A shut-in pressure test is done by applying an upward pull to the drill string, moving the piston upwardly and thus closing the path to the surface. The zone then is put in communication with the well annulus above upper packer through a check valve.
Packer deflation is accomplished by simultaneously applying a downward force and rotating to the drill string. This actuates a clutch which allows a mandrel to move downwardly, carrying a sleeve valve along with it. The sleeve valve allows connection of the packer interiors with the well bore, thereby allowing the packers to deflate.
When the tool is reset for another test and the drill stem rotated, initial pumping pumps the sleeve valve upwardly along the mandrel until it resumes its original position. Further pumping then inflates the packers again.
However, the Conover tool has various shortcomings, one of which is the lack of a straight line concentric flow path through the tool without deviations or restrictions. Therefore, there is no possibility of running special tools into the packer section after they are set.
Also, the tool is mechanically complex due to the functional cooperation required for flow and shut-in testing as well as inflation and deflation of the packers. The manner in which deflation of the packers is accomplished requires a complicated clutch and valving arrangement. It also requires a simultaneous application of weight and rotation to the drill string.
Additionally, there is no provision in the Conover tool for deflating the packers in case of a deflation system malfunction. Therefore, if the packers are set and cannot be deflated, the entire tool must remain in the well until removed by some means, not disclosed.
Further, the check and relief valves to prevent packer deflation on loss of pressure in the pump and over inflation of the packers respectively, are integral with the pump. This necessarily means that the valves are small and susceptible to early failure due to the abrasive qualities of the drilling fluid being used to inflate the packers.

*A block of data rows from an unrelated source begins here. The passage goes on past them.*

-- ==== Sys2Proof/Machine/SltCore.lean ====
section
/-! DEFINITION. Slot power channels as other blocks use them (chapter 17): power-up begun, outputs cut, orderly turn-off,
the samples of a channel (R457, R460, R462). -/

namespace Sys2Proof.Machine

open F

/-- The channel of a slot. -/
def State.slot (s : State) (x : Nat) : Slot := tgetD s.slt.slots x {}

/-- The state with a channel set. -/
def State.putSlot (s : State) (x : Nat) (c : Slot) : State := { s with slt := { s.slt with slots := tput s.slt.slots x c } }

/-- The state of a channel (SLT_CH_STATUS.state). -/
def State.chState (s : State) (x : Nat) : Nat := s.get SLT_CH_STATUS_state x

/-- Whether this module is power owner of a slot (R464). -/
def State.slotOwner (s : State) (x : Nat) : Bool := s.flag SLT_CH_STATUS_owner x

/-- The channel as SLOT frames report it. -/
def State.chanState (s : State) (x : Nat) : ChanState := ⟨s.chState x, (s.slot x).fault / 8, s.get SLT_CH_STATUS_retries_left x⟩

/-- The channel's report to the partner (R464). -/
def State.slotReport (s : State) (x : Nat) : State :=
  if s.slotOwner x then s.pairSend (.slot (.report x (s.chanState x))) else s

/-- The channel of a slot set to a state. -/
def State.setCh (s : State) (x v : Nat) : State := (s.set SLT_CH_STATUS_state x v).slotReport x

/-- The power limit in W (SLT_CH_CFG.p_lim_w, R456). -/
def State.pLim (s : State) (x : Nat) : Nat := clampNat 1 40 (s.get SLT_CH_CFG_p_lim_w x)

/-- Whether a current reaches `n` × I_lim, I_lim = 1.25 × p_lim ÷ 12 V (R456). -/
def State.reachesLim (s : State) (x n cur : Nat) : Bool := decide (n * 1250 * s.pLim x ≤ 12 * cur)

/-- fault_ms in force (SLT_GLOBAL_CFG). -/
def State.faultMs (s : State) : Nat := clampNat 1 50 (s.get SLT_GLOBAL_CFG_fault_ms)

/-- Power-good asserted (R455). -/
def State.pgSet (s : State) (x : Nat) : State := (s.set SLT_CH_STATUS_pg x 1).enter (ctrSlt x 1)

/-- Power-good withdrawn, DRV_PERST# low (R455). -/
def State.pgClear (s : State) (x : Nat) : State :=
  ((s.set SLT_CH_STATUS_pg x 0).set SLT_CH_STATUS_perst_rel x 0).leave (ctrSlt x 1)

/-- Step 1 of R454: PERST# low, PWRDIS low, aux on, the fast trip armed. -/
def State.slotStep1 (s : State) (x : Nat) : State :=
  let s := s.putSlot x { s.slot x with
    aux := true, gate := false, pwrdis := false, step := 1, fault := 0, hot := false, lowWait := false, waited := false
    cycling := false, barred := false }
  (s.pgClear x).setCh x 3

/-- A power-up requested by presence or command (R453, R459): retries are loaded. -/
def State.slotStart (s : State) (x : Nat) : State :=
  (s.set SLT_CH_STATUS_retries_left x (s.get SLT_CH_CFG_retries x)).slotStep1 x

/-- The gate pulled down and PERST# low: the drive's port is off. -/
def State.slotCut (s : State) (x : Nat) : State :=
  let s := s.putSlot x { s.slot x with gate := false, step := 0, fault := 0, hot := false, lowWait := false, waited := false, leaving := false }
  (s.pgClear x).portOff x

/-- Whether a channel is powered or about to be: powering, on, or waiting to retry. -/
def State.chActive (s : State) (x : Nat) : Bool := s.chState x = 3 || s.chState x = 4 || s.chState x = 5

/-- An orderly turn-off (R463): PERST# low, then the gate down and PWRDIS high; aux follows (TURNOFF_AUX). -/
def State.slotTurnOff (s : State) (x cause : Nat) : State :=
  if !s.slotOwner x then s
  else if !s.chActive x then s.putSlot x { s.slot x with cycling := false, barred := (s.slot x).barred || cause = 8 }
  else
    let s := s.slotCut x
    let s := s.putSlot x { s.slot x with pwrdis := true, cycling := false, barred := cause = 8 }
    (s.set SLT_CH_STATUS_cause x cause).setCh x 2

/-! ## Samples (R457, R460, R462) -/

/-- The base temperature and cs of the estimate: the NTC, or with an NTC fault the inlet plus c, with cs held at 0 (R460,
R461). -/
def State.slotBase (s : State) (x : Nat) (c : Slot) : Rat × Rat :=
  if s.flag SLT_CH_STATUS_ntc_fault x then ((s.get PWR_THERM_STATUS_inlet_c : Rat) + c.c, 0)
  else (match c.sense.ntc with | some t => ((t : Int) : Rat) | none => 0, c.cs)

/-- The junction estimate (R460). -/
def State.slotTj (s : State) (x : Nat) : Rat :=
  let c := s.slot x
  let (t, cs) := s.slotBase x c
  t + c.d1 + (c.c - cs)

/-- tj_warn_c in force (SLT_THERM_CFG). -/
def State.tjWarn (s : State) (x : Nat) : Nat := min (s.get SLT_THERM_CFG_tj_warn_c x) (s.get SLT_THERM_CFG_tj_max_c x - 1)

/-- One 1 µs step of the estimate (R460): powers in W, resistances in K/W, time constants in µs. -/
def State.slotEstimate (s : State) (x : Nat) (c : Slot) : Slot :=
  let i : Rat := (c.sense.cur : Rat) / 1000
  let ron : Rat := (s.get SLT_THERM_CFG_ron x : Rat) / 10000
  let p : Rat := (((c.sense.supply : Int) - (c.sense.vOut : Int) : Int) : Rat) / 1000 * i + i * i * ron
  let jc : Rat := (s.get SLT_THERM_CFG_rth_jc x : Rat) / 10
  let ca : Rat := (s.get SLT_THERM_CFG_rth_ca x : Rat) / 10
  let d1 := c.d1 + (p * jc - c.d1) / (1000 * atLeast1 (s.get SLT_THERM_CFG_tau_jc_ms x) : Nat)
  let cc := c.c + (p * ca - c.c) / (10000 * atLeast1 (s.get SLT_THERM_CFG_tau_ca x) : Nat)
  let cs := c.cs + (cc - c.cs) / (100000 * atLeast1 (s.get SLT_THERM_CFG_tau_s x) : Nat)
  { c with d1 := d1, c := cc, cs := if s.flag SLT_CH_STATUS_ntc_fault x then 0 else cs }

/-- The averages of a ms written to SLT_CH_MEAS and sampled (R462, R525 source 0xA), and of a second to SLT_CH_AVG: 0.1 W, mV, mA. -/
def State.slotAverages (s : State) (x : Nat) (c : Slot) : State :=
  if c.nUs < 1000 then s.putSlot x c
  else
    let uw := c.sumP / 1000
    let p := uw / 100000
    let s := ((((s.set SLT_CH_MEAS_v12_mv x (c.sumV / 1000)).set SLT_CH_MEAS_i_ma x (c.sumI / 1000)).set SLT_CH_MEAS_v3_10mv x
      (c.sense.v3 / 10)).set SLT_CH_MEAS_p_dw x p).set SLT_CH_MEAS_tj_c x (s.slotTj x).floor.toNat
    let s := s.set SLT_CH_AVG_p_max_dw x (max (s.get SLT_CH_AVG_p_max_dw x) p)
    let s := s.set SLT_CH_AVG_tntc_c x (match c.sense.ntc with | some t => t.toNat | none => 0)
    let s := s.sample 0xA x p false
    let c := { c with nUs := 0, sumV := 0, sumI := 0, sumP := 0, nMs := c.nMs + 1, sumMs := c.sumMs + uw }
    if c.nMs < 1000 then s.putSlot x c
    else
      let avg := c.sumMs / 1000 / 100000
      (s.set SLT_CH_AVG_p_avg_dw x avg).putSlot x { c with
        nMs := 0, sumMs := 0, overRaised := c.overRaised && decide (10 * s.pLim x < avg) }

/-- One sample of a channel (R457, R460, R462): the fault timer rises by 1 µs at or above I_lim and falls by 1/8 µs below it,
the estimate takes its step, energy and averages are gathered; SLT_SUPPLY_SNS is shown. -/
def State.slotSample (s : State) (x : Nat) : State :=
  let c := s.slot x
  let c := { c with fault := if s.reachesLim x 1 c.sense.cur && c.gate then c.fault + 8 else c.fault - 1 }
  let c := s.slotEstimate x c
  let pw := c.sense.vOut * c.sense.cur
  let s := s.set SLT_SUPPLY_STATUS_v_mv 0 c.sense.supply
  let s := s.set SLT_CH_ENERGY_energy_uj x (s.get SLT_CH_ENERGY_energy_uj x + (c.pico + pw) / 1000000)
  let c := { c with pico := (c.pico + pw) % 1000000, nUs := c.nUs + 1, sumV := c.sumV + c.sense.vOut
                    sumI := c.sumI + c.sense.cur, sumP := c.sumP + pw }
  let s := s.slotAverages x c
  if decide (s.slotTj x ≤ (s.tjWarn x : Rat)) then s.putSlot x { s.slot x with warned := false } else s

/-- The samples of every channel that has one, once per µs. -/
def State.slotSamples (s : State) : State := s.each (s.slt.slots.map (·.1)) State.slotSample

end Sys2Proof.Machine
end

In addition, the drag springs on the bow spring section of the Conover tool are pushed into and out of the well. This feature subjects the springs to buckling and breaking.
Other drag springs are shown in the prior art which are intended to be pulled, whether running in or out of a well. One example is represented by U.S. Pat. Nos. 4,042,022 and 4,077,470 to Wills, et al., and Dane, respectively. Both patents relate to drag spring assemblies wherein bow springs are fixed at either end to collars which are free to move longitudinally on a casing. Longitudinal movement of the collars is limited by a single stop collar fixed to the casing between the collars.
Another type of drag spring is set forth in U.S. Pat. No. 2,248,160 to Crawford. The centering unit of the patent uses bow springs, the top and bottom ends of which are retained by collars which are fixed against longitudinal movement. The collars are longitudinally slotted and the top and bottom ends of individual bow springs may move independently in their respective slots. The longitudinal movement of an individual bow spring end is limited. Whether the bow springs are pulled when running in or pulling out would depend on the hole diameter.
An additional type is shown in U.S. Pat. No. 3,200,884 to Solum, et al. There, the centralizer uses bow springs which are connected, at either end, to end collars. The end collars are, in turn, slidably attached to stop collars which are fixed to the casing. There is a limited amount of movement between a respective end collar and stop collar.